-- ==== Sys2Proof/WellFormed.lean ====
section
/-! DEFINITION. Well-formed commands. -/

namespace Sys2Proof

/-- A command's operands are ones the device can meet: a register write is to a 4-aligned address (R9). -/
def Instr.wellFormed : Instr → Bool
  | .regWrite _ a _ => a.toNat % 4 == 0
  | _ => true

end Sys2Proof
end

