-- ==== Sys2Proof/Certificates/Slice0/Obligations.lean ====
section
/-! DEFINITION. The statements for the provers: what the rules of the spec say the commands, the steps and the
arithmetic of the device do. -/

open Sys2Proof Sys2Proof.Machine

/-- A REG_WRITE that its master may make, to an address that no page or bank holds, has the effect of the register it
writes; one that it may not make is refused with an access error, which an engine takes as a bus error, and changes no
memory. The power-on release, with the supplies high enough, RESET_N high and 2 ms held, and the release of RESET_N
enter BOOT by the named operation (log 170); a brown-out of VCORE or VAUX, a low of RESET_N and WAKE hold the device
in reset: WAKE and a brown-out in power-on reset, and VCORE has none in DORMANT, where it is off (log 171). RESET_N
does nothing in DORMANT (log 177). BOOT_COMPLETE starts the Foreman. A FACTORY request is taken in BOOT or STANDBY
with the fuse unblown, changes nothing in FACTORY, and is otherwise only shown refused, in the JTAG status that the
model holds (log 172). Loss and return of REFCLK, the lifetime record and a due tick period take their named effects,
and a period that takes effect leaves the sample index where it stands and changes no register but TB_QTICK and
AD_STAT (log 11). A TB_QTICK write of the same period sets it; one of another is refused while an enabled rail uses
the quire. Commands shown to complete: REG_WRITE, POWER_ON_RESET_RELEASE, BROWN_OUT, RESET_N_FALL, RESET_N_RELEASE,
WAKE, BOOT_COMPLETE, JTAG_FACTORY_REQUEST, REFCLK_LOSS, REFCLK_RESTORED, HOURS_COMMIT, TB_QTICK_WRITE,
QTICK_PERIOD_APPLY. (R7, R19, R20, R21, R24, R30, R31, R32, R38, R391, R392, R393) -/
def Obligations.ResetAndTimeBaseCommandsRun : Prop :=
  ∀ (s : State) (m : Master) (a v : BitVec 32) (u : Upset) (vcore vio vaux : BitVec 16) (release : Release) (sag : Sag)
    (q : Fin 16),
    let qt := Reg.TB_QTICK q
    let p := getBits v.toNat Fld.TB_QTICK_PERIOD
    let used := (List.range 32).any (railUses s q)
    let x := masterAddr m a.toNat
    let reach := spineAllows s m x 4 true && writable s x
    let free := alive s = true ∧ writeHeld s m a.toNat = false
    (free → x % 4 = 0 → reach = true → isRegister x = true → Runs (.regWrite m a ⟨v, u⟩) s fun t =>
      t = regWrite m x v.toNat s) ∧
    (free → x % 4 ≠ 0 ∨ reach = false → Runs (.regWrite m a ⟨v, u⟩) s fun t =>
      t = busError m a.toNat true 1 (accessError (masterOf s m) x 1 2 1 s) ∧ t.mem = s.mem) ∧
    (s.tb.hold = .por → 715 ≤ vcore.toNat → 1710 ≤ vio.toNat → 3135 ≤ vaux.toNat →
      release.resetN = true → 2000000 ≤ release.ns.toNat → Runs (.powerOnResetRelease vcore vio vaux release) s fun t =>
        (release.refclk = true → t = firstSamples vcore.toNat vio.toNat vaux.toNat (coldBoot s)) ∧
        (release.refclk = false → t = refclkLost (firstSamples vcore.toNat vio.toNat vaux.toNat (coldBoot s)))) ∧
    (s.tb.hold ≠ .por → mode s ≠ 0 → sag.supply = .vcore → 1000 ≤ sag.ns.toNat → sag.mv.toNat < 550 →
      Runs (.brownOut sag) s fun t => t = heldIn .por s ∧ t.tb.hold = .por) ∧
    (s.tb.hold ≠ .por → mode s = 1 ∨ mode s = 2 → sag.supply = .vcore → sag.mv.toNat < 600 →
      Runs (.brownOut sag) s fun t => t = heldIn .por s ∧ t.tb.hold = .por) ∧
    (s.tb.hold ≠ .por → sag.supply = .vaux → 1000 ≤ sag.ns.toNat → sag.mv.toNat < 2700 →
      Runs (.brownOut sag) s fun t => t = heldIn .por s ∧ t.tb.hold = .por) ∧
    (s.tb.hold ≠ .por → mode s = 1 ∨ mode s = 2 → sag.supply = .vaux → sag.mv.toNat < 2900 →
      Runs (.brownOut sag) s fun t => t = heldIn .por s ∧ t.tb.hold = .por) ∧
    (alive s = true → Runs .resetNFall s fun t => t = heldIn .resetN s ∧ t.tb.hold = .resetN ∧ t.regs = [] ∧
      t.mem = [] ∧ t.tb.hrs = s.tb.hrs ∧ t.tb.pcc = s.tb.pcc ∧ t.er.sets = s.er.sets ∧ t.frm.dir = s.frm.dir ∧
      (s.nv.op = .none → t.nv = s.nv) ∧ (s.otp.op = 0 → t.otp = s.otp)) ∧
    (s.tb.hold = .none → mode s = 0 → Runs .resetNFall s fun t => t = s) ∧
    (s.tb.hold = .resetN → Runs (.resetNRelease vcore vio vaux) s fun t =>
      t = firstSamples vcore.toNat vio.toNat vaux.toNat (warmBoot s)) ∧
    (s.tb.hold = .none → mode s = 0 → Runs .wake s fun t => t = heldIn .por s) ∧
    (alive s = true → mode s = 1 → s.frm.recovery = false → s.frm.image < 3 → Runs .bootComplete s fun t =>
      t = bootComplete s) ∧
    (alive s = true → mode s ≠ 7 → Runs .jtagFactoryRequest s fun t =>
      ((mode s = 1 ∨ mode s = 2) ∧ s.tb.factoryBlown = false → mode t = 7 ∧ t.tb.jtagRefused = false ∧
        KeepsRegs [Reg.SM_MODE, Reg.MB_HSTAT] s t ∧ t.fm = s.fm ∧ t.mem = s.mem) ∧
      (¬((mode s = 1 ∨ mode s = 2) ∧ s.tb.factoryBlown = false) →
        t = { s with tb := { s.tb with jtagRefused := true } })) ∧
    (alive s = true → mode s = 7 → Runs .jtagFactoryRequest s fun t => t = s) ∧
    (alive s = true → flag s Reg.TB_STAT Fld.TB_STAT_HOLD = false → Runs .refclkLoss s fun t => t = refclkLost s) ∧
    (alive s = true → flag s Reg.TB_STAT Fld.TB_STAT_HOLD = true → Runs .refclkRestored s fun t => t = refclkBack s ∧
      t.tb.ns = s.tb.ns) ∧
    (alive s = true → foremanServes s = true → s.nv.op = .none → hoursDue s = true → Runs .hoursCommit s fun t =>
      t = commitHours s ∧ t.tb.nvHrs = s.tb.hrs ∧ t.tb.lives.head? = some (s.tb.nvPos, s.tb.hrs, s.tb.pcc)) ∧
    (CanWrite s m qt → p = fld s qt Fld.TB_QTICK_PERIOD → Runs (.tbQtickWrite m q v) s fun t =>
      fld t qt Fld.TB_QTICK_PERIOD = p ∧ fld t qt Fld.TB_QTICK_ACTIVE = fld s qt Fld.TB_QTICK_ACTIVE ∧
        OnlyRegs [qt] s t) ∧
    (CanWrite s m qt → p ≠ fld s qt Fld.TB_QTICK_PERIOD → used = true → Runs (.tbQtickWrite m q v) s fun t =>
      fld t qt Fld.TB_QTICK_PERIOD = fld s qt Fld.TB_QTICK_PERIOD ∧ flag t qt Fld.TB_QTICK_REFUSED = true ∧
      OnlyRegs [qt] s t) ∧
    (CanWrite s m qt → p ≠ fld s qt Fld.TB_QTICK_PERIOD → used = false → Runs (.tbQtickWrite m q v) s fun t =>
      fld t qt Fld.TB_QTICK_PERIOD = p ∧ fld t qt Fld.TB_QTICK_ACTIVE = fld s qt Fld.TB_QTICK_ACTIVE ∧
      KeepsRegs [qt] s t ∧ t.mem = s.mem) ∧
    (alive s = true → periodDue s q = true → Runs (.qtickPeriodApply q) s fun t =>
      fld t qt Fld.TB_QTICK_ACTIVE = fld s qt Fld.TB_QTICK_PERIOD ∧ index t q = index s q ∧
      KeepsRegs [qt, Reg.AD_STAT q 0, Reg.AD_STAT q 1] s t ∧ t.mem = s.mem)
----
What is required: From the "(alive s = true → foremanServes" line to the close of the listing, restate each line word for word.

Exercise result:
    (alive s = true → foremanServes s = true → s.nv.op = .none → hoursDue s = true → Runs .hoursCommit s fun t =>
      t = commitHours s ∧ t.tb.nvHrs = s.tb.hrs ∧ t.tb.lives.head? = some (s.tb.nvPos, s.tb.hrs, s.tb.pcc)) ∧
    (CanWrite s m qt → p = fld s qt Fld.TB_QTICK_PERIOD → Runs (.tbQtickWrite m q v) s fun t =>
      fld t qt Fld.TB_QTICK_PERIOD = p ∧ fld t qt Fld.TB_QTICK_ACTIVE = fld s qt Fld.TB_QTICK_ACTIVE ∧
        OnlyRegs [qt] s t) ∧
    (CanWrite s m qt → p ≠ fld s qt Fld.TB_QTICK_PERIOD → used = true → Runs (.tbQtickWrite m q v) s fun t =>
      fld t qt Fld.TB_QTICK_PERIOD = fld s qt Fld.TB_QTICK_PERIOD ∧ flag t qt Fld.TB_QTICK_REFUSED = true ∧
      OnlyRegs [qt] s t) ∧
    (CanWrite s m qt → p ≠ fld s qt Fld.TB_QTICK_PERIOD → used = false → Runs (.tbQtickWrite m q v) s fun t =>
      fld t qt Fld.TB_QTICK_PERIOD = p ∧ fld t qt Fld.TB_QTICK_ACTIVE = fld s qt Fld.TB_QTICK_ACTIVE ∧
      KeepsRegs [qt] s t ∧ t.mem = s.mem) ∧
    (alive s = true → periodDue s q = true → Runs (.qtickPeriodApply q) s fun t =>
      fld t qt Fld.TB_QTICK_ACTIVE = fld s qt Fld.TB_QTICK_PERIOD ∧ index t q = index s q ∧
      KeepsRegs [qt, Reg.AD_STAT q 0, Reg.AD_STAT q 1] s t ∧ t.mem = s.mem)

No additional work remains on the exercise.